# Work to complete:
I need the lines below from the one with "end Sys2Proof.Tests" down to the one with "step writes. -/" reproduced exactly, both ends included, and nothing else.

Stored items from a collection
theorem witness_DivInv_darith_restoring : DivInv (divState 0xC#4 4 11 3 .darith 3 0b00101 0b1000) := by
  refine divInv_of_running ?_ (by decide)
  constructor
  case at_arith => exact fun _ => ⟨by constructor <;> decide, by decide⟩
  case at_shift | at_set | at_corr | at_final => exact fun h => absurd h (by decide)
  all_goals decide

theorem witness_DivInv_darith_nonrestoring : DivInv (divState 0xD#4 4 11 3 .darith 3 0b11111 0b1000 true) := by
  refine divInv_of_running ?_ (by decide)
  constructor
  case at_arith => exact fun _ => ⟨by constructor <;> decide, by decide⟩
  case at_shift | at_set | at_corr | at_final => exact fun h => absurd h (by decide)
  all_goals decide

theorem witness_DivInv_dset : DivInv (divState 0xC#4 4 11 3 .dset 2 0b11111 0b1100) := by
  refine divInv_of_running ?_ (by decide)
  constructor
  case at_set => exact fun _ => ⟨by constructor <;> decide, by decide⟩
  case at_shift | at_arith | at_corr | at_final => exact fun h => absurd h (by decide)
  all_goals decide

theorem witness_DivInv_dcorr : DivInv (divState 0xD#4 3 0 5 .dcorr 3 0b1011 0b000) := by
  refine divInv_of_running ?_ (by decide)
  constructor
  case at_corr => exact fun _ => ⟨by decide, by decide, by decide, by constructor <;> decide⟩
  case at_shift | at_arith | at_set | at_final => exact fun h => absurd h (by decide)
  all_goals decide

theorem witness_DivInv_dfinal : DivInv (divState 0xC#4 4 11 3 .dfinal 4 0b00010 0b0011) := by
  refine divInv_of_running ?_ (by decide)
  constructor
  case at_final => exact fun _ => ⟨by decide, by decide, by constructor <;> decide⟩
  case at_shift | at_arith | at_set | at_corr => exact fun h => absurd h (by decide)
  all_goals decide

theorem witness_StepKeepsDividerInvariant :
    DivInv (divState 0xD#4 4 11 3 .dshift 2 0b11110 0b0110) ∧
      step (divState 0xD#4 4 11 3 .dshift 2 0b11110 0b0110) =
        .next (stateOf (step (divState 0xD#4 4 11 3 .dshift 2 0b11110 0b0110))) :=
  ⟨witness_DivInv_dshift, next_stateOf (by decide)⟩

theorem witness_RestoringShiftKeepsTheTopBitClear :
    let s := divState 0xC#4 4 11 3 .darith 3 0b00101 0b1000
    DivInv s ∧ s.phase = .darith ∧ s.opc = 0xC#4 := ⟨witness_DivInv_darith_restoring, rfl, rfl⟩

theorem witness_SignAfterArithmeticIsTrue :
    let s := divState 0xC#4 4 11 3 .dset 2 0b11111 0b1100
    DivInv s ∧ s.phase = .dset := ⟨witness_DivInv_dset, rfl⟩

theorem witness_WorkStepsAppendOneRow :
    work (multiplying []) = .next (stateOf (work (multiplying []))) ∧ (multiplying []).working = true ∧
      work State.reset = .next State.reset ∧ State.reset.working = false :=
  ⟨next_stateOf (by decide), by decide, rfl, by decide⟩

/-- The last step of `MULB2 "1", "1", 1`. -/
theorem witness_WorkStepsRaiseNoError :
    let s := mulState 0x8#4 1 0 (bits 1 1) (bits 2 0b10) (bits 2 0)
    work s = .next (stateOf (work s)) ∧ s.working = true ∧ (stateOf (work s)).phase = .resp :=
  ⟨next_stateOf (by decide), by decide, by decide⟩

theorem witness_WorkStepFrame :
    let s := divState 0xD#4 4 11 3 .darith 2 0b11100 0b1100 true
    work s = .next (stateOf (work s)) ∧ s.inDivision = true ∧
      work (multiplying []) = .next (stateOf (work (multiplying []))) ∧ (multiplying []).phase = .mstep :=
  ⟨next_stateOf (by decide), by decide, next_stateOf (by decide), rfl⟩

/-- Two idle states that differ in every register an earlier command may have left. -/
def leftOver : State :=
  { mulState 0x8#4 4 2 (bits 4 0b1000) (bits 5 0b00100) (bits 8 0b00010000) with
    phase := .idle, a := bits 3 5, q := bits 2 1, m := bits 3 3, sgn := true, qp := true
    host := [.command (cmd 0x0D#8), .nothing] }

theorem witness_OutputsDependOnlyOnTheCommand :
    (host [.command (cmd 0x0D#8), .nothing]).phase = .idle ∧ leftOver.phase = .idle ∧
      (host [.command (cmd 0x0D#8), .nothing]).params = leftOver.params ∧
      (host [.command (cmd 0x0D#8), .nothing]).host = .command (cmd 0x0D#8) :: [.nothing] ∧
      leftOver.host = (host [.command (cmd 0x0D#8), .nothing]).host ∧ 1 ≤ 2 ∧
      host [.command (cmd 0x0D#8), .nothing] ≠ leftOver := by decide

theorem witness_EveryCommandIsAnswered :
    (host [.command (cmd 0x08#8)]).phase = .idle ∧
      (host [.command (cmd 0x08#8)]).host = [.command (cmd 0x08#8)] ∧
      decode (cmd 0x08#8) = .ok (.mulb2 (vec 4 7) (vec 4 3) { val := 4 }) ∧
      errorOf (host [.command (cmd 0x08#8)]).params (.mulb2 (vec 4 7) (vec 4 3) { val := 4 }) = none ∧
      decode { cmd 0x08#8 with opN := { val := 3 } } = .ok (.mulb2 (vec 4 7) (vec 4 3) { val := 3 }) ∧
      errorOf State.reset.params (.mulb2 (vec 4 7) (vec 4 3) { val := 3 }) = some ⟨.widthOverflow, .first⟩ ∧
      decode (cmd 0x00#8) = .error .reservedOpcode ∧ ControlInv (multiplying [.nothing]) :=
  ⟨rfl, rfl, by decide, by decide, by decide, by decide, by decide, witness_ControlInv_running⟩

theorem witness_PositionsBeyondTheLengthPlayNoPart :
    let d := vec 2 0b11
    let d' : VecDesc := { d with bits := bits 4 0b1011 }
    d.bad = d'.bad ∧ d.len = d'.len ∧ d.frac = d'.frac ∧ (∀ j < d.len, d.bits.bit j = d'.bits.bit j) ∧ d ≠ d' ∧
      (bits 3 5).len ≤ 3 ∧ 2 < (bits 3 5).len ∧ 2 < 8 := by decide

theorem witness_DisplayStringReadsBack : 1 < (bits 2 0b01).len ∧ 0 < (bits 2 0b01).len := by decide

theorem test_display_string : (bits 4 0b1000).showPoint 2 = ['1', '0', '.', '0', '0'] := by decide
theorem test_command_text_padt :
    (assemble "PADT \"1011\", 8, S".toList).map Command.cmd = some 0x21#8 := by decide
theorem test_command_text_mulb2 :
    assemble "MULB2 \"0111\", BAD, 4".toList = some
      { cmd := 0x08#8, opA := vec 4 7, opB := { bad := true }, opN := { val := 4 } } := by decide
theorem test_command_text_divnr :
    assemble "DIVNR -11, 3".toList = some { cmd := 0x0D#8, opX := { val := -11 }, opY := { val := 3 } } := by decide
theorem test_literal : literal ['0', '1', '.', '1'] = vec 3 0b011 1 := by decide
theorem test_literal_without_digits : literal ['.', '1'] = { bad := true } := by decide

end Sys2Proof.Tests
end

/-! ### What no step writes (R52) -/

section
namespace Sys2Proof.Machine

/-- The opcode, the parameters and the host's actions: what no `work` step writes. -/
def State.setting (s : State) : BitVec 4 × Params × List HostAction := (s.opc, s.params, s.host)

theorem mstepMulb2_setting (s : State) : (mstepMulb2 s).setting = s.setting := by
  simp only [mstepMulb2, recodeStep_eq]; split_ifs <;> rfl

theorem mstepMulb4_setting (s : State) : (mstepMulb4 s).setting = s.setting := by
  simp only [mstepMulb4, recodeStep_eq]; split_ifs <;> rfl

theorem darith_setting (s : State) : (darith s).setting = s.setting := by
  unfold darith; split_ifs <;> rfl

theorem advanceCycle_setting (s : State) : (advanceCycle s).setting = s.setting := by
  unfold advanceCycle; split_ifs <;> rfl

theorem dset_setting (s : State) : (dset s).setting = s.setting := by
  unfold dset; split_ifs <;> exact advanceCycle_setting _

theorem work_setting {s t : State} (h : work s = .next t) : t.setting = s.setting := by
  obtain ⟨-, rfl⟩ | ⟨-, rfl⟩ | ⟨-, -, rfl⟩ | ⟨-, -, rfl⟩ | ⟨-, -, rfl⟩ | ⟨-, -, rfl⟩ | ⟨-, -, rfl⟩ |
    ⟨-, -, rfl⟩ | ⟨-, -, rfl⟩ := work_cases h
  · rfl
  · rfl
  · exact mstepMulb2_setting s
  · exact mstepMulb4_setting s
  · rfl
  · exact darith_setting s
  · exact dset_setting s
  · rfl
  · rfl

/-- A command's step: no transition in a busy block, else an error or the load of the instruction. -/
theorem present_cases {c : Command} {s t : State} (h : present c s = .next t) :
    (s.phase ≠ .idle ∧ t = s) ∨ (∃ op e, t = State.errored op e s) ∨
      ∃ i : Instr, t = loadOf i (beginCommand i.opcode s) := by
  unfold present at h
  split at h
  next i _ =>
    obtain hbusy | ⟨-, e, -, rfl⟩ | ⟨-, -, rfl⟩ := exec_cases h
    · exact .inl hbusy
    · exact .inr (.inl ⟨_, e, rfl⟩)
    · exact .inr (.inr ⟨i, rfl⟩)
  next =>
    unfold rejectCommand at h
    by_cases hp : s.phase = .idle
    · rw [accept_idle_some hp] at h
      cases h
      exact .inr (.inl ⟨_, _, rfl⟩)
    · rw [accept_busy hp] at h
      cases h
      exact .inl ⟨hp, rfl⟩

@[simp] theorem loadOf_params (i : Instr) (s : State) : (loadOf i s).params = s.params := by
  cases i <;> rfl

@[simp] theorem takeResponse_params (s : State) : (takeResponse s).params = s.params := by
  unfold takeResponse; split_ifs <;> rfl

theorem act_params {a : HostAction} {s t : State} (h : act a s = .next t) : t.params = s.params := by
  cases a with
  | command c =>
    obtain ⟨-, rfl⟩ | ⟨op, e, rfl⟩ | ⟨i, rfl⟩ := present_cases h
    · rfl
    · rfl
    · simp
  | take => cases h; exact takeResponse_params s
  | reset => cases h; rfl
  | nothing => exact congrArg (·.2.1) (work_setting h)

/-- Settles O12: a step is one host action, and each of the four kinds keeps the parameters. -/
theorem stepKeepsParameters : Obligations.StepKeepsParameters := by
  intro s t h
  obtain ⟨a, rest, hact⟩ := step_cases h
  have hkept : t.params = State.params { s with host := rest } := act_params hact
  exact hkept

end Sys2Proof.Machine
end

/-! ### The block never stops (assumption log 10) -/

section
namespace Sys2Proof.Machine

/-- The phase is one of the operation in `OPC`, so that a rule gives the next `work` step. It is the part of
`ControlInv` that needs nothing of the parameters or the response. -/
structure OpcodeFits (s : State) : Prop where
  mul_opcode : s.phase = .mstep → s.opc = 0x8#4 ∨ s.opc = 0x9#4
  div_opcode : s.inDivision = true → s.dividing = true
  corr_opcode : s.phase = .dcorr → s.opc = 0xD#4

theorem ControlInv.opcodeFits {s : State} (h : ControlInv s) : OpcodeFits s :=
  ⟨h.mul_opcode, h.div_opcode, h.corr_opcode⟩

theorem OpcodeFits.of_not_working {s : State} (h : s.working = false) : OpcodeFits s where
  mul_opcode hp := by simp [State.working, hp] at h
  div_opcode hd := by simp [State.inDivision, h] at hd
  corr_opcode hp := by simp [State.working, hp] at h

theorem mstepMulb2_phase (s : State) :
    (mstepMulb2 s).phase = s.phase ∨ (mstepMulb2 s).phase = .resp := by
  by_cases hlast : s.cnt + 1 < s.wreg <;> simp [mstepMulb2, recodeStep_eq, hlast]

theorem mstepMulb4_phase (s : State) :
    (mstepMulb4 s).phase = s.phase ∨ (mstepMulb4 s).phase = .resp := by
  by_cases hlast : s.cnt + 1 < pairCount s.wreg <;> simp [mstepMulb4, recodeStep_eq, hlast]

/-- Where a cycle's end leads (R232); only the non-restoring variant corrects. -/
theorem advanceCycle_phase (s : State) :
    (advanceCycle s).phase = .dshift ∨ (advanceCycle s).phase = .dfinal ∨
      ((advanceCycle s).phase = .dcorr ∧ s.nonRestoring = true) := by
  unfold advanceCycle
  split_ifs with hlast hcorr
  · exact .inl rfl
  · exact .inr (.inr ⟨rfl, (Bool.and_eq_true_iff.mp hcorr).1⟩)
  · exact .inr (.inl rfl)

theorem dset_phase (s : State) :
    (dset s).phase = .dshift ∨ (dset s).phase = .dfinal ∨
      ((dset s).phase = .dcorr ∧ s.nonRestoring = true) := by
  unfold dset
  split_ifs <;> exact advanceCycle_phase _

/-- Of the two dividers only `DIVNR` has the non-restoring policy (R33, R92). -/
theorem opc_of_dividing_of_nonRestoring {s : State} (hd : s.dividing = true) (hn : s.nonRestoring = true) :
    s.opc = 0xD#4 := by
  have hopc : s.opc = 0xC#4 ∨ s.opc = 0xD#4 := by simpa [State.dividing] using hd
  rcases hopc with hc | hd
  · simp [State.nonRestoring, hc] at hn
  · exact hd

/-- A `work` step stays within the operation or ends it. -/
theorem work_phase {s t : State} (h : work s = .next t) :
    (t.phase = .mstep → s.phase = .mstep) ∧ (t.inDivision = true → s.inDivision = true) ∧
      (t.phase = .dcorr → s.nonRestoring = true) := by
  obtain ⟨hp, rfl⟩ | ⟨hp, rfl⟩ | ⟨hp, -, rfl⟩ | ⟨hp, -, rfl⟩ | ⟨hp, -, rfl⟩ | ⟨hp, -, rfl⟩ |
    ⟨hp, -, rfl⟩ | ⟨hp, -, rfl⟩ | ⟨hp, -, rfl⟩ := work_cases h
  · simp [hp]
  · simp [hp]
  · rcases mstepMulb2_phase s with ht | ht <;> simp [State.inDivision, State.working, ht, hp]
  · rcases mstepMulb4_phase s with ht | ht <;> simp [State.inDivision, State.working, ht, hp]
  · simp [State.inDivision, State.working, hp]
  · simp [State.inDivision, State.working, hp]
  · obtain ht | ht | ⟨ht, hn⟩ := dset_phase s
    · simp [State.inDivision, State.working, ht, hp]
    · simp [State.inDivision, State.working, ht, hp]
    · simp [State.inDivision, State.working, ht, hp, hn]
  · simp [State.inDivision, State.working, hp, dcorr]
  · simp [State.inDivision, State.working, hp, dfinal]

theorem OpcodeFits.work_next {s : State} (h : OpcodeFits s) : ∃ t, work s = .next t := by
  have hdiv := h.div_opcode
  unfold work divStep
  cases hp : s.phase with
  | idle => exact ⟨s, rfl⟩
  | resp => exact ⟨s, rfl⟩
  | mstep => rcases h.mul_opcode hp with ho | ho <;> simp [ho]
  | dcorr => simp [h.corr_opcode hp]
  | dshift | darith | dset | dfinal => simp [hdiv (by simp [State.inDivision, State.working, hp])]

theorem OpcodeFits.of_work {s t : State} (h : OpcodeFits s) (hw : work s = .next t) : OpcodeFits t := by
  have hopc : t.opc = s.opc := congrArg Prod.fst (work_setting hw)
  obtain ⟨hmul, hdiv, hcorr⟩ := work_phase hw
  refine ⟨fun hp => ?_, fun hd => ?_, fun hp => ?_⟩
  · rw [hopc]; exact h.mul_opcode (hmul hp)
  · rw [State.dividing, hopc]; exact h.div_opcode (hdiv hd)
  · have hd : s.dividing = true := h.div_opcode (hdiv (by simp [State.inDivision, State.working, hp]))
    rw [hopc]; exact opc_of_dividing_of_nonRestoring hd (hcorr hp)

# Final answer:
end Sys2Proof.Tests
end

/-! ### What no step writes (R52) -/

section
namespace Sys2Proof.Machine

/-- The opcode, the parameters and the host's actions: what no `work` step writes. -/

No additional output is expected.